Il y a un autre aspect auquel je n’avais tout simplement pas pensé et dont parle le rapport c’est que tous les grands évènements ont en commun d’augmenter la surface exposée. C’est vrai que vous en parlez beaucoup. Je trouve intéressant de dire que tous ces grands événements, que ce soit des événements sportifs, politiques ou autres, on peut penser à une grosse année d’élections comme la nôtre, ça augmente la surface à protéger.
Adrienne Charmet : Tout à fait. En septembre, avant la coupe du monde de rugby, on a publié un état de la menace sur les grands événements sportifs, sur le site du CERTFR, où on expliquait un peu ça et c’est la même chose pour les Jeux olympiques, évidemment puissance dix, et ça peut être le cas aussi pour les élections ou autres.
L’analyse de la menace sur les grands événements, qu’ils soient sportifs, électoraux ou autres, est un peu différente de l’analyse de la menace classique, parce qu’en fait on a un instant t. Si on a un acteur malveillant qui veut agir à cet instant t, typiquement la menace à but d’espionnage n’est pas celle qui va nous préoccuper ; elle est préoccupante, mais ce n’est peut-être pas la plus préoccupante, même si, encore une fois, les JO sont un événement diplomatique. À la cérémonie d’ouverture, on a plein de chefs d’État, plein de gens, c’est donc un moment qui peut être intéressant pour faire de l’espionnage.
La partie déstabilisation est très importante. En 2018, aux JO de Pyeongchang en Corée du Sud, des attaquants ont perturbé la cérémonie d’ouverture des JO par une cyberattaque qui avait été préparée, etc., vraiment à but de déstabilisation.
Ambroise Garel : Préparée en amont.
Adrienne Charmet : C’est important, pour un acteur, qui veut déstabiliser un État, d’attaquer effectivement pendant ce moment-là. Donc oui, saboter la cérémonie d’ouverture des JO, ça fait partie des scénarios contre lesquels on se prépare.
Et puis, il y a une augmentation de la surface d’attaque. Quand on regarde un petit peu qui sont les acteurs qui sont impliqués dans l’organisation des Jeux olympiques, on a des très gros acteurs qui, pour le coup, sont déjà habitués aux questions de cybersécurité, qui savent se protéger, qui vont mettre le paquet, pour lesquels, ce n’est pas quelque chose de nouveau. Et puis une multitude de sous-traitants, de sous-traitants de sous-traitants, etc., d’entités de plus en plus petites et de plus en plus éloignées de nos problématiques, qui n’ont jamais entendu parler de l’agence et là tout l’enjeu c’est d’arriver à les embarquer avec nous et à ce qu’ils comprennent que la menace peut passer par eux aussi.

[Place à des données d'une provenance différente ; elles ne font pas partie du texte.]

-- ==== Sys2Proof/Proofs/Reset.lean ====
section
/-!
PROOF. RESET (spec/70_reset_and_hazards.md R320, R321; spec/10_state.md R33): what a step is while it is held and at its
release, and how discovery starts behind it (spec/44_orchestrator.md R262).
-/

namespace Sys2Proof.Proofs

open Sys2Proof.Machine

/-! ## Steps under RESET (R320) -/

/-- The engine holds while RESET is asserted. -/
theorem step_held {s : State} (hr : s.env.inReset = true) (hin : s.env.inputs = []) : step s = .next s := by
  rw [step_noInput hin]
  exact if_pos hr

/-- The release of RESET is a move of the host's, with the input taken. -/
theorem step_resetRelease {s : State} {c : Config} {rest : List Input} (hin : s.env.inputs = .resetRelease c :: rest) :
    step s = releaseReset c (setInputs rest s) := by
  simp only [step, machineStep, hin, applyInput]

/-- At the release the parameters are sampled (R33). -/
theorem step_resetRelease_legal {s : State} {c : Config} {rest : List Input} (hr : s.env.inReset = true)
    (hin : s.env.inputs = .resetRelease c :: rest) (hc : c.legal = true) :
    step s = .next { s with cfg := c, env := { s.env with inputs := rest, inReset := false } } := by
  rw [step_resetRelease hin]
  exact (if_pos hr).trans (if_pos hc)

/-- Parameters the spec does not allow are refused at the release (U31). -/
theorem step_resetRelease_illegal {s : State} {c : Config} {rest : List Input} (hr : s.env.inReset = true)
    (hin : s.env.inputs = .resetRelease c :: rest) (hc : c.legal = false) :
    step s = .refused .illegalConfiguration := by
  rw [step_resetRelease hin]
  exact (if_pos hr).trans (if_neg (Bool.eq_false_iff.mp hc))

/-! ## The restart (R262) -/

/-- Discovery starts with the probe of index 0. -/
theorem step_discovering_probes {s : State} (hn : s.env.inReset = false) (hin : s.env.inputs = [])
    (ho : s.seq.orch = .discovering) (hl : 0 < s.cfg.discoveryLimit) (hs : s.env.stop = false) :
    step s = .next (probing 0 s) := by
  rw [step_discovering hn hin ho, discoverLoop_probes hl hs]

/-- Behind an assertion and a release the engine's first step starts discovery from the reset values. -/
theorem runSteps_restart {s : State} {c : Config} (hin : s.env.inputs = [.resetAssert, .resetRelease c])
    (hc : c.legal = true) (hl : 0 < c.discoveryLimit) (hs : s.env.stop = false) :
    runSteps 3 s =
      .next (probing 0 { State.reset with env := { s.env with inputs := [], inReset := false }, cfg := c }) := by
  have asserted := step_resetAssert hin
  have released := step_resetRelease_legal (s := assertReset (setInputs [.resetRelease c] s)) rfl rfl hc
  rw [runSteps_succ 2 asserted, runSteps_succ 1 released]
  exact runSteps_succ 0 (step_discovering_probes rfl rfl rfl hl hs)

/-- Settles O51: an assertion, the hold, a release with each kind of parameters, and the three steps of a restart. -/
theorem resetAbandonsEverything : Obligations.ResetAbandonsEverything := by
  intro s rest
  refine ⟨fun hin => ⟨_, step_resetAssert hin, ?registers⟩, step_held,
    fun c hr hin => ⟨step_resetRelease_legal hr hin, step_resetRelease_illegal hr hin⟩,
    fun c hin hc hl hs => ⟨_, runSteps_restart hin hc hl hs, rfl, rfl, rfl, rfl, rfl⟩⟩
  case registers => simp only [assertReset, setInputs, State.reset, and_self]

end Sys2Proof.Proofs
end
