-- ==== Sys2Proof/Machine/Ops.lean ====
section
/-! DEFINITION. The named operations over program memory, registers, counters, status and the event trace, which every
meaning uses: spec/40_execution.md R114 and R118 to R123, spec/60_exceptions.md R241, R242, R250. -/

namespace Sys2Proof.Machine

/-! ### Program memory -/

/-- What an address that no entry lists reads as: 0x00 (log 8). -/
def Memory.unlisted : Byte := 0

/-- The byte at an address. -/
def Memory.read : Memory → Nat → Byte
  | [], _ => Memory.unlisted
  | (b, v) :: m, a => if a = b then v else Memory.read m a

/-- The memory with one byte changed, in canonical form again. -/
def Memory.write : Memory → Nat → Byte → Memory
  | [], a, v => if v = Memory.unlisted then [] else [(a, v)]
  | (b, w) :: m, a, v =>
    if a < b then (if v = Memory.unlisted then (b, w) :: m else (a, v) :: (b, w) :: m)
    else if a = b then (if v = Memory.unlisted then m else (a, v) :: m)
    else (b, w) :: Memory.write m a v

/-- The memory that holds a list of bytes from an address on. -/
def Memory.ofBytes (a : Nat) : List Byte → Memory
  | [] => []
  | v :: vs => if v = Memory.unlisted then Memory.ofBytes (a + 1) vs else (a, v) :: Memory.ofBytes (a + 1) vs

/-- The canonical form from an address on: addresses strictly rising, no entry that reads as if unlisted. -/
def Memory.wfFrom (lo : Nat) : Memory → Bool
  | [] => true
  | (a, v) :: m => decide (lo ≤ a) && decide (v ≠ Memory.unlisted) && Memory.wfFrom (a + 1) m

/-- The canonical form of program memory. -/
def Memory.wf (m : Memory) : Bool := Memory.wfFrom 0 m

/-- R11: `P[a]`. -/
def State.progByte (s : State) (a : Nat) : Byte := Memory.read s.prog a

/-! ### Registers -/

/-- R11: `x[i]`. -/
def State.x (s : State) (i : Reg) : Word := s.regs.get i

/-- R11: `lock[i]`. -/
def State.locked (s : State) (i : Reg) : Bool := s.locks.get i

/-- R11: `x[i] <- v`, unchecked. -/
def State.setX (s : State) (i : Reg) (v : Word) : State := { s with regs := s.regs.set i v i.isLt }

/-- R23: the write of `rem`, never lock-checked. -/
def State.setRem (s : State) (v : Word) : State := { s with rem := v }

/-- R24: the whole stack replaced. -/
def State.setStack (s : State) (st : List Word) : State := { s with stack := st }

/-- R25: the label table entry of an id. -/
def State.labelAt (s : State) (k : Byte) : LabelEntry := s.labels.get k.toFin

/-- R204: fill the entry of an id with the current line. -/
def State.bindLabel (s : State) (k : Byte) : State :=
  { s with labels := s.labels.set k.toNat { valid := true, loc := s.line } k.isLt }

/-! ### Events and soft errors -/

/-- R242: the cause codes of soft errors. -/
def SoftCause.code : SoftCause → BitVec 4
  | .lockedWrite => 1
  | .boolDomain => 2
  | .unresolvedLabel => 3

/-- R250: the event in the trace of the port. -/
def State.record (s : State) (e : Event) : State := { s with events := s.events ++ [e] }

/-- R250: the core waits for the acceptance of the newest event, with `r` still to do. -/
def State.stallWith (s : State) (r : Rest) : State := { s with stalled := some r }

/-- R122, R242: the event of a soft error of the current instruction. -/
def State.softEvent (s : State) (c : SoftCause) (data : Word) : Event :=
  { kind := .softError, code := c.code, line := s.line, data := data }

/-! ### The end of an instruction -/

/-- R27, R64: the byte address of a line, exact (at least 33 bits). -/
def lineAddress (l : Word) : Nat := l.toNat * 4

/-- The byte address of a line in the 32 bits of `pc` (R119). -/
def linePc (l : Word) : Word := BitVec.ofNat 32 (lineAddress l)

/-- R119: `Advance()`. -/
def State.advance (s : State) : State := { s with line := s.line + 1, pc := linePc (s.line + 1) }

/-- R121: `raise Fault(cause)`, the one entry of every fatal fault. -/
def State.raise (s : State) (c : FaultCause) : State :=
  { s with faultCause := c, faultLine := s.line, faultOffset := s.pc, runState := .faulted }

/-- R123: `Halt(cause, code)`. -/
def State.halt (s : State) (c : HaltCause) (code : Word) : State :=
  { s with haltCause := c, exitCode := code, runState := .halted }

/-- R120: `BranchTo(t)`, t an exact integer. -/
def State.branchTo (s : State) (t : Int) : State :=
  if t < 0 ∨ (maxLine : Int) < t then s.raise .branchRange else { s with line := BitVec.ofInt 32 t, pc := 0 }

/-- R206: `UnresolvedGoto()` under each policy. -/
def State.unresolvedGoto (s : State) : State :=
  match s.config.unresolvedGoto with
  | .retry => { s with pc := linePc s.line }
  | .fallThrough => s.advance
  | .fault => s.raise .gotoUnresolved

/-! ### The effects of an instruction -/

/-- R124 (6), (7): the effects an instruction has left, in order. The write is `Write(k, v)` of R118; where it is rejected,
its event is emitted (R250), and the rest waits inside the instruction when `ev_ready` is low. -/
def State.finish : Rest → State → State
  | .advance, s => s.advance
  | .unresolvedGoto, s => s.unresolvedGoto
  | .setRem v r, s => State.finish r (s.setRem v)
  | .write k v r, s =>
    if s.locked k then
      let t := s.record (s.softEvent .lockedWrite (BitVec.ofNat 32 k.val))
      if s.evReady then State.finish r t else t.stallWith r
    else State.finish r (s.setX k v)

/-- R250: `Emit(e)`, then the rest; with `ev_ready` low the rest waits for the acceptance. -/
def State.emitThen (s : State) (e : Event) (r : Rest) : State :=
  if s.evReady then State.finish r (s.record e) else (s.record e).stallWith r

/-- `Write(k, v); Advance()`, the end of most instructions (R118, R119). -/
def State.put (s : State) (k : Reg) (v : Word) : State := State.finish (.write k v .advance) s

/-- R250: the presented event is accepted and the instruction continues. -/
def State.acceptEvent (s : State) : State :=
  match s.stalled with
  | none => s
  | some r => State.finish r { s with stalled := none }

end Sys2Proof.Machine
end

Dans le Panorama de la menace on dit, et on le disait déjà l’année dernière je crois, que les attaques passent souvent par les prestataires. Quand une entité est suffisamment bien protégée, les attaquants passent par ses prestataires ou par les prestataires de ses prestataires pour, petit à petit, se ménager des pieds vers leur cible finale. C’est un peu le cas pour les JO, on a une multitude de parties prenantes, avec des niveaux de sécurité qui sont extrêmement hétérogènes, pour lesquels tout l’enjeu c’est d’arriver à les embarquer.